In other words, we want to ensure that each thread has mutually exclusive access to the shared variable while it is executing the instructions in its critical section

12.5.2 Semaphores

A semaphore, s, is a global variable with a nonnegative integer value that can only be manipulated by two special operations, called P and V

• P(s)
  • If s is nonzero, then P decrements s and returns immediately.
  • If s is zero, then suspend the thread until s becomes nonzero and the thread is restarted by a V operation.
  • After restarting, the P operation decrements s and returns control to the caller.
• V(s)
  • The V operation incrementss by 1.
  • If there are any threads blocked at a P operation waiting for s to become nonzero, then the V operation restarts exactly one of these threads, which then completes its P operation by decrementing s.
  • When several threads are waiting at a semaphore, you cannot predict which one will be restarted as a result of the V

---

• Both P and V operation is indivisible, that is to say that they cannot be interrupted.
• The definitions of P and V ensure that a running program can never enter a state where a properly initialized semaphore has a negative value

---

#include <semaphore.h>
int sem_init(sem_t *sem, 0, unsigned int value);
int sem_wait(sem_t *s); /* P(s) */
int sem_post(sem_t *s); /* V(s) */
//Returns: 0 if OK, −1 on error

• The sem_init function initializes semaphore sem to value.
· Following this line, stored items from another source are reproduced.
/-- The class of a row and a column syndrome: the first row of R395 that applies. -/
def eccClass (r c : Nat) : EccClass :=
  let p := 0xFFFF - r % 65536
  let q := 0xFFFF - c % 65536
  if r == 0 && c == 0 then .clean
  else if isDataBit r c then .dataBit (16 * lowBit16 r + lowBit16 c)
  else if isCheckBit r c then .checkBit
  else if (p == 0 && q == 0) || isDataBit p q || isCheckBit p q then .poison
  else .uncorrectable

/-- The check word of 256 data bits (R394). -/
def checkWord (d : BitVec 256) : BitVec 32 :=
  let rows := (List.range 16).map fun r => ((List.range 16).filter fun c => d.getLsbD (16 * r + c)).length % 2
  let cols := (List.range 16).map fun c => ((List.range 16).filter fun r => d.getLsbD (16 * r + c)).length % 2
  BitVec.ofNat 32 ((List.range 16).foldl (fun a i => a + rows.getD i 0 * 2 ^ i + cols.getD i 0 * 2 ^ (16 + i)) 0)

/-! ## Blocks -/

/-- The number of the block that holds a stack address: after the spare pages. -/
def State.blockNo (s : State) (stack sa : Nat) : Nat := stack * 2 ^ 35 + s.remapped stack sa / 32

/-- The data bits of a block as stored. -/
def PkgMem.data (m : PkgMem) (blk : Nat) : BitVec 256 := BitVec.ofNat 256 (leNat (m.bytes.read (32 * blk) 32))

/-- The syndromes of a block: stored check word xor correct check word. -/
def PkgMem.syndrome (m : PkgMem) (blk : Nat) : BitVec 32 := m.err.lookD blk 0

/-- The class a block reads with. -/
def PkgMem.cls (m : PkgMem) (blk : Nat) : EccClass :=
  eccClass ((m.syndrome blk).toNat % 65536) ((m.syndrome blk).toNat / 65536)

/-- Stores a block's data bits and its syndromes; zero syndromes are not listed. -/
def PkgMem.store (m : PkgMem) (blk : Nat) (d : BitVec 256) (e : BitVec 32) : PkgMem :=
  { m with bytes := m.bytes.write (32 * blk) (leBytes 32 d.toNat), err := if e = 0 then m.err.del blk else m.err.put blk e }

/-- Changes the package memory. -/
def State.modMem (s : State) (f : PkgMem → PkgMem) : State := { s with mem := f s.mem }

/-- A pseudo-channel controller as power-on leaves it. -/
def MemCtrl.init : MemCtrl := ⟨0, false, 0, 0, [], [], [], 7, 0, [], []⟩

/-- A memory controller. -/
def State.ctrl (s : State) (c : Nat) : MemCtrl := s.mem.ctrls.lookD c MemCtrl.init

/-- Changes a memory controller. -/
def State.modCtrl (s : State) (c : Nat) (f : MemCtrl → MemCtrl) : State :=
  s.modMem fun m => { m with ctrls := m.ctrls.upd c MemCtrl.init f }

/-- The area of 64 KiB of job memory that a stack address lies in, by Batch × 2^20 + offset div 2^16 (R382). -/
def jobArea (stack sa : Nat) : Nat :=
  let rel := sa - jobBase
  stack / 2 * 2 ^ 20 + (rel / 8192 * 16384 + stack % 2 * 8192 + rel % 8192) / 65536

/-- Is the line at a stack address lost: its pseudo-channel failed (R404), and, in job memory, the allocator has not put
another line in its place (R405)? -/
def State.lineLost (s : State) (stack sa : Nat) : Bool :=
  (s.ctrl (ctrlOf stack sa)).st == 2 &&
    !(decide (jobBase ≤ sa) && decide (sa < firmwareBase) && s.mem.moved.contains (jobArea stack sa))

/-- The allocator of a Batch's job memory no longer uses lost lines (R405, R406): once a line of the Batch is lost, a range
that is given out or written anew stands on others. Which these are, and that they become fewer, is not shown (DESIGN
CHOICE, log entry 159). -/
def State.moveArea (s : State) (batch off len : Nat) : State :=
  if s.mem.ctrls.any fun c => c.1 / 64 == batch && c.2.st == 2 then
    let areas := (List.range ((off + len + 65535) / 65536 - off / 65536)).map fun i => batch * 2 ^ 20 + off / 65536 + i
    s.modMem fun m => { m with moved := m.moved ++ areas.filter fun a => !m.moved.contains a }
  else s

/-- The stacks of a metadata group other than one. -/
def otherStacks (stack : Nat) : List Nat := (List.range 8).filter (· != stack)

/-- The exclusive or of the blocks at one stack address on several stacks, as stored (R403). -/
def State.xorLines (s : State) (ss : List Nat) (sa : Nat) : BitVec 256 :=
  ss.foldl (fun a k => a ^^^ s.mem.data (s.blockNo k sa)) 0

/-- Inverts one data bit. -/
def flipBit (d : BitVec 256) (b : Nat) : BitVec 256 := d ^^^ (1#256 <<< b)

/-- A read of a block by its stack and stack address, with the write-backs of R395 and the recovery of R398 and
R405: the data, whether it is delivered as poison, and the state. `consumed` says that the reader consumes it. -/
def State.readBlock (s : State) (stack sa : Nat) (consumed : Bool) : BitVec 256 × Bool × State :=
  let blk := s.blockNo stack sa
  let region := s.regionOf stack (s.remapped stack sa)
  let d := s.mem.data blk
  if s.lineLost stack sa then
    if region = 0 then (s.xorLines (otherStacks stack) sa, false, s.bump .memCnt 5)
    else if region = 3 then (s.mem.data (s.blockNo (mirrorOf stack) sa), s.lineLost (mirrorOf stack) sa, s)
    else (d, true, if consumed then s.bump .memCnt 4 else s)
  else match s.mem.cls blk with
    | .clean => (d, false, s)
    | .dataBit b => (flipBit d b, false, (s.modMem fun m => m.store blk (flipBit d b) 0).bump .memCnt 0)
    | .checkBit => (d, false, (s.modMem fun m => m.store blk d 0).bump .memCnt 1)
    | cls =>
      let s := if cls = .uncorrectable then
          (s.bump .memCnt 2).record 0x0402 stack (leBytes 5 sa ++ leBytes 1 region)
        else s
      let s := if consumed then s.bump .memCnt 4 else s
      if region = 0 then
        let x := s.xorLines (otherStacks stack) sa
        (x, false, (s.modMem fun m => m.store blk x 0).bump .memCnt 5)
      else if region = 3 ∧ !s.lineLost (mirrorOf stack) sa then
        let x := s.mem.data (s.blockNo (mirrorOf stack) sa)
        (x, false, s.modMem fun m => m.store blk x 0)
      else (d, true, s)

/-- The bytes a 32-bit mask selects taken from one block, the others from another. -/
def mergeBytes (mask : BitVec 32) (new old : BitVec 256) : BitVec 256 :=
  BitVec.ofNat 256 (leNat ((List.range 32).map fun i =>
    if mask.getLsbD i then new.extractLsb' (8 * i) 8 else old.extractLsb' (8 * i) 8))

/-- Retires a merge-buffer entry by read-modify-write of its block (R401, R402). -/
def State.retireMerge (s : State) (c : Nat) (e : MergeEntry) : State :=
  let stack := c / 32
  let s := s.modCtrl c fun k => { k with merge := k.merge.filter fun x => x.block != e.block }
  let full := e.mask = BitVec.allOnes 32
  if full then s.modMem fun m => m.store (s.blockNo stack (32 * e.block)) e.data 0
  else
    let r := s.readBlock stack (32 * e.block) false
    let s := r.2.2.bump .memCnt 6
    let blk := s.blockNo stack (32 * e.block)
    if r.2.1 then (s.modMem fun m => m.store blk (mergeBytes e.mask e.data r.1) (BitVec.allOnes 32)).bump .memCnt 3
    else s.modMem fun m => m.store blk (mergeBytes e.mask e.data r.1) 0

/-- Retires the entry for a block, if the controller holds one (R401). -/
def State.flushMerge (s : State) (stack sa : Nat) : State :=
  let c := ctrlOf stack sa
  match (s.ctrl c).merge.find? fun e => e.block == sa / 32 with
  | some e => s.retireMerge c e
  | none => s

/-- Retires the oldest entry while the buffer holds a limit or more. -/
def State.drainMerge (s : State) (c limit : Nat) : State :=
  match (s.ctrl c).merge with
  | e :: r => if (e :: r).length ≥ limit then s.retireMerge c e else s
  | [] => s

/-- A write that reaches a controller whose line is not lost: whole blocks go straight to memory, narrower ones
into the merge buffer (R400, R401). -/
def State.writeLine (s : State) (stack sa : Nat) (mask : BitVec 32) (d : BitVec 256) : State :=
  let c := ctrlOf stack sa
  let blk := sa / 32
  if mask = BitVec.allOnes 32 then
    let s := s.modCtrl c fun k => { k with merge := k.merge.filter fun x => x.block != blk }
    s.modMem fun m => m.store (s.blockNo stack sa) d 0
  else
    match (s.ctrl c).merge.find? fun e => e.block == blk with
    | some e =>
      let e' : MergeEntry := ⟨blk, e.mask ||| mask, mergeBytes mask d e.data⟩
      let s := s.modCtrl c fun k => { k with merge := adjWhere k.merge (fun x => x.block == blk) fun _ => e' }
      if e'.mask = BitVec.allOnes 32 then s.retireMerge c e' else s
    | none =>
      let s := s.drainMerge c 64
      let s := s.modCtrl c fun k => { k with merge := k.merge ++ [⟨blk, mask, d⟩] }
      s.drainMerge c (s.regBits .memCfg 0 21 16)

/-- A write of one block by its stack and stack address, with the stack parity of R403 and the rules of R405 for
lost lines. Metadata is written through, so that data and parity change together. -/
def State.writeBlock (s : State) (stack sa : Nat) (mask : BitVec 32) (d : BitVec 256) : State :=
  let region := s.regionOf stack (s.remapped stack sa)
  let lost := s.lineLost stack sa
  if region = 0 then
    let par := sa / 256 % 8
    let r := (s.flushMerge stack sa).readBlock stack sa false
    let s := r.2.2
    let new := mergeBytes mask d r.1
    if stack = par then s.modMem fun m => m.store (s.blockNo stack sa) new 0
    else
      let delta := r.1 ^^^ new
      let pblk := s.blockNo par sa
      let s := if lost then s else s.modMem fun m => m.store (s.blockNo stack sa) new 0
      if s.lineLost par sa then s
      else if lost then s.modMem fun m => m.store pblk (s.xorLines ((otherStacks stack).filter (· != par)) sa ^^^ new) 0
      else s.modMem fun m => m.store pblk (m.data pblk ^^^ delta) 0
  else if region = 3 then
    let s := if lost then s else s.writeLine stack sa mask d
    if s.lineLost (mirrorOf stack) sa then s else s.writeLine (mirrorOf stack) sa mask d
  else if lost then s
  else s.writeLine stack sa mask d

/-! ## By memory address -/

/-- The blocks a range of memory addresses touches, as block-aligned addresses. -/
def blocksOf (addr len : Nat) : List Nat :=
  if len = 0 then [] else (List.range ((addr + len - 1) / 32 + 1 - addr / 32)).map fun i => (addr / 32 + i) * 32

/-- What a read of memory answers: the bytes, whether one lay in a poisoned block, whether an address was
invalid, and the state. -/
structure MemRead where
  bytes : List Byte
  poison : Bool
  bad : Bool
  st : State

/-- Reads bytes from a memory address (R382, R401). -/
def State.memRead (s : State) (addr len : Nat) (consumed : Bool := true) : MemRead :=
  let r := (blocksOf addr len).foldl (fun (a : MemRead) b => match locate b with
    | none => { a with bytes := a.bytes ++ zeros 32, bad := true }
    | some (stack, sa) =>
      let x := (a.st.flushMerge stack sa).readBlock stack sa consumed
      ⟨a.bytes ++ leBytes 32 x.1.toNat, a.poison || x.2.1, a.bad, x.2.2⟩) ⟨[], false, false, s⟩
  { r with bytes := (r.bytes.drop (addr % 32)).take len }

/-- The mask of the bytes of a block that a range covers. -/
def maskOf (blk addr len : Nat) : BitVec 32 :=
  BitVec.ofNat 32 ((List.range 32).foldl (fun a i => if addr ≤ blk + i ∧ blk + i < addr + len then a + 2 ^ i else a) 0)

/-- Writes bytes at a memory address; blocks at invalid addresses are not written. -/
def State.memWrite (s : State) (addr : Nat) (b : List Byte) : State :=
  (blocksOf addr b.length).foldl (fun s blk => match locate blk with
    | none => s
    | some (stack, sa) =>
      let d := (List.range 32).map fun i => if addr ≤ blk + i then b.getD (blk + i - addr) 0 else 0
      s.writeBlock stack sa (maskOf blk addr b.length) (BitVec.ofNat 256 (leNat d))) s

/-- Are all addresses of a range valid? -/
def memValid (addr len : Nat) : Bool := (blocksOf addr len).all fun b => (locate b).isSome

/-- The stack and block numbers that a range of job memory, at an offset in a Batch, takes: whether a block
belongs to it. -/
def inJobRange (b off len stack sa : Nat) : Bool :=
  let rel := sa - jobBase
  let o := rel / 8192 * 16384 + stack % 2 * 8192 + rel % 8192
  decide (jobBase ≤ sa) && stack / 2 == b && decide (off / 32 * 32 ≤ o) && decide (o < off + len)

/-- The stack address that a stored place stands for: a spare page in use stands for its old page. -/
def State.unmapped (s : State) (stack sa : Nat) : Nat :=
  match s.mem.remap.find? fun e => e.1 / 4096 == stack && e.2.st == 2 && e.2.new == sa / 4096 with
  | some e => e.2.old * 4096 + sa % 4096
  | none => sa

/-- Zeros a range of the job memory of a Batch, with its merge-buffer entries and syndromes (R166, R187,
R188). -/
def State.jobZero (s : State) (b off len : Nat) : State :=
  let hit (stack sa : Nat) : Bool := inJobRange b off len stack (s.unmapped stack sa)
  s.modMem fun m => { m with
    bytes := m.bytes.filter fun c => !hit (c.1 / 2 ^ 40) (c.1 % 2 ^ 40)
    err := List.filter (fun e => !hit (e.1 / 2 ^ 35) (e.1 % 2 ^ 35 * 32)) m.err
    ctrls := m.ctrls.mapVal fun c k => { k with
      merge := k.merge.filter fun e => !inJobRange b off len (c / 32) (e.block * 32) } }

end Sys2Proof.Machine
end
Each semaphore must be initialized before it can be used.

---

s means the number of available resource of this type. P(s) means lock, saying that 1 resource is used, any other request of this resource should by blocked. V(s) means unlock, saying that 1 resource is released, request of this resource is available

---

12.5.3 Using Semaphores for Mutual Exclusion

The basic idea is to associate a semaphore s, initially 1, with each shared variable (or related set of shared variables) and then surround the corresponding critical section with P(s) and V (s) operations.
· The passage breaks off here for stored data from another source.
-- ==== Sys2Proof/Machine/FironCmds.lean ====
section
/-! DEFINITION. The meanings of Firon Link's frames and timers, and of GROUP_CONFIG (12). -/
namespace Sys2Proof.Machine

/-! ## Sessions and acknowledgements (R419, R420) -/

/-- Restarts the sequence numbers with a peer, and sends again, as new frames, what it had not acknowledged. -/
def State.restartPeer (s : State) (p : Nat) (session : Reg) : State :=
  let old := s.peer p
  let s := s.modPeer p fun x => { x with
    session := session, nextSeq := 1, unacked := [], waiting := [], ackRcv := 0, rcvd := [], sinceAck := 0, late := false }
  (old.unacked.map (fun f => (f.type, f.payload)) ++ old.waiting).foldl (fun s m => s.sendMsg p m.1 m.2) s

/-- Does a message to a member still wait for its acknowledgement? -/
def State.inFlight (s : State) (p type : Nat) (body : List Byte) : Bool :=
  let x := s.peer p
  (x.unacked.any fun f => f.type == type && f.payload.take body.length == body) ||
    x.waiting.any fun m => m.1 == type && m.2.take body.length == body

/-- Sends a shard of this origin again from the landing copy (R430), or holds its own again. -/
def State.sendAgain (s : State) (key : List Byte) : State :=
  match s.versionOfKey (key.take 28) with
  | some v => match v.group, s.tenantKey v.tenant (s.classKey v.pclass) 0 with
    | some g, some k =>
      let c : Commit := ⟨0, .cmd 0, 0, none, .durable, v, false⟩
      let b := shardOf g.k (keyShard key) (stripeData v g k (keyStripe key))
      let vrec := c.vrec s.free.toNat g
      (if s.holderOf g key = s.firon.member then
        (if (s.shard? key).isSome then s else s.holdShard key b vrec .nothing)
      else s.sendShard key b vrec (s.holderOf g key)).tick
    | _, _ => s
  | none => s

/-- The holder of a shard that this origin has shipped. -/
def State.shippedHolder (s : State) (key : List Byte) : Option Nat :=
  (s.firon.shipped.find? fun x => x.1 == key.take 28).map fun x => s.holderOf x.2 key

/-- The origin keeps sending a holder what is still due to it: each shard not yet durable and each release not yet answered,
unless they are on their way (R430; log 162). -/
def State.sendDue (s : State) (p : Nat) : State :=
  let s := (s.firon.releases.filter fun r => r.1 == p && !s.inFlight p 0x14 r.2).foldl (fun s r => s.sendMsg p 0x14 r.2) s
  (s.firon.pendingShards.filter fun k => s.shippedHolder k == some p &&
    (List.range 32).any fun i => !s.inFlight p 0x10 (chunkDesc k i)).foldl State.sendAgain s

/-- A peer whose heartbeat carries another session has started again (R419). -/
def State.learnSession (s : State) (h : Rx) : State :=
  if h.srcSession = (s.peer h.src).session then s else (s.restartPeer h.src h.srcSession).sendDue h.src

/-- HEARTBEAT (R419, R422, R423). -/
def execHeartbeat (f : RxFrame) (s : State) : Host.Outcome State Fault Refusal :=
  .next (s.onFrame f 0x01 fun s h =>
    (((s.learnSession h).heard h).modPeer h.src fun p => { p with
      upMask := BitVec.ofNat 32 (fieldBe h.payload 0 4), lostVote := BitVec.ofNat 32 (fieldBe h.payload 4 4) }).countVotes)
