/-- The lowest of the 4,096 device job slots that no Running job holds (R175, R181). -/
def State.freeSlot (s : State) : Option Nat := firstBelow 4096 fun r => !(s.jobs.any fun j => j.st == .running && j.runSlot == r)

/-- JOB_ENTER_RUNNING (R174, R175): the parameter block goes to scratch offset 0, the rest of the scratch is zeroed,
and the table is copied. It takes the lowest device job slot that no Running job holds. -/
def execJobEnterRunning (slot : Nat) (s : State) : Host.Outcome State Fault Refusal :=
  match s.job? slot with
  | none => .next s
  | some j =>
    let ready := (s.buf? (tableBuf slot)).all fun b => b.left == 0 && b.coded.isNone
    match s.poolPlace j.batch j.poolNeed, s.freeSlot with
    | none, _ | _, none => .next s
    | some p, some r =>
      if j.st ≠ .loading ∨ j.ending.isSome ∨ !ready ∨ !s.awake then .next s
      else
        let base := jobAddr j.batch (poolBase + p)
        let table := match s.buf? (tableBuf slot) with
          | some b => b.data
          | none => j.table
        let s := ((s.freeBuf (tableBuf slot)).moveArea j.batch (poolBase + p) j.poolNeed).jobZero j.batch (poolBase + p) j.poolNeed
        let s := (s.memWrite base j.desc.params).memWrite (base + j.desc.scratchPages * 65536) table
        .next ((s.modJob slot fun j => { j with st := .running, runSlot := r, pool := p, table := table }).advanceJob slot)

/-! ## Slice reads (R172, R176, R178) -/

/-- The Batch of an LBA's location. -/
def State.batchOfLba (s : State) (n : Namespace) (lba : Nat) : Option Nat :=
  (n.entry lba).bind fun e => e.sectors.head?.bind s.batchOfSector

/-- The end of an LBA slice that starts at a byte offset of an input (R172). -/
def State.lbaEnd (s : State) (n : Namespace) (i : JobInput) (off bytes : Nat) : Nat :=
  let total := i.nlb * 4096
  let e := runEnd (fun o => s.batchOfLba n (i.lba + o / 4096)) 257 none off (min (off + bytes) total)
  let start := i.lba + off / 4096
  let bound := (i.lba + e / 4096) / 64 * 64
  if e ≥ total then total
  else if bound > start then (bound - i.lba) * 4096
  else min total (((start / 64 + 1) * 64 - i.lba) * 4096)

/-- A free slice buffer of a Batch. -/
def State.freeSliceBuf (s : State) (batch : Nat) : Option Nat :=
  (firstBelow 4096 fun k => (s.buf? (batch * 4096 + k)).isNone).map fun k => batch * 4096 + k

/-- Has a Loaf a deque slot that no entry holds and no read has reserved? -/
def State.loafRoom (s : State) (loaf : Nat) : Bool :=
  let held := ((loafCrumbs loaf).map fun c => (s.crumb c).deque.length).sum
  let kept := (s.bufs.filter fun b => b.loaf == loaf && !b.pushed && decide (b.id < 2 ^ 20)).length
  decide (held + kept < 512)

/-- The Batch and the Loaf of a slice, by its first sector; a slice on no flash of this device goes to the job's home
Batch. -/
def State.slicePlace (s : State) (j : Job) (first : Option Nat) : Nat × Nat :=
  match first.bind s.sector? with
  | some x => (x.slot / 6, s.chanOf x / 3)
  | none => (j.batch, j.batch * 16)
• A semaphore that is used in this way to protect shared variables is called a binary semaphore because its value is always 0 or 1

• Binary semaphores whose purpose is to provide mutual exclusion are often called mutexes.

• Performing a P operation on a mutex is called locking the mutex.

• Similarly, performing the V operation is called unlocking the mutex.

  Combination of P and V operations creates a collection of states, called a forbidden region, where s < 0.

(-1 is not allowed means that there are only 1 shared resource of this kind, threads cannot access it simultaneously !)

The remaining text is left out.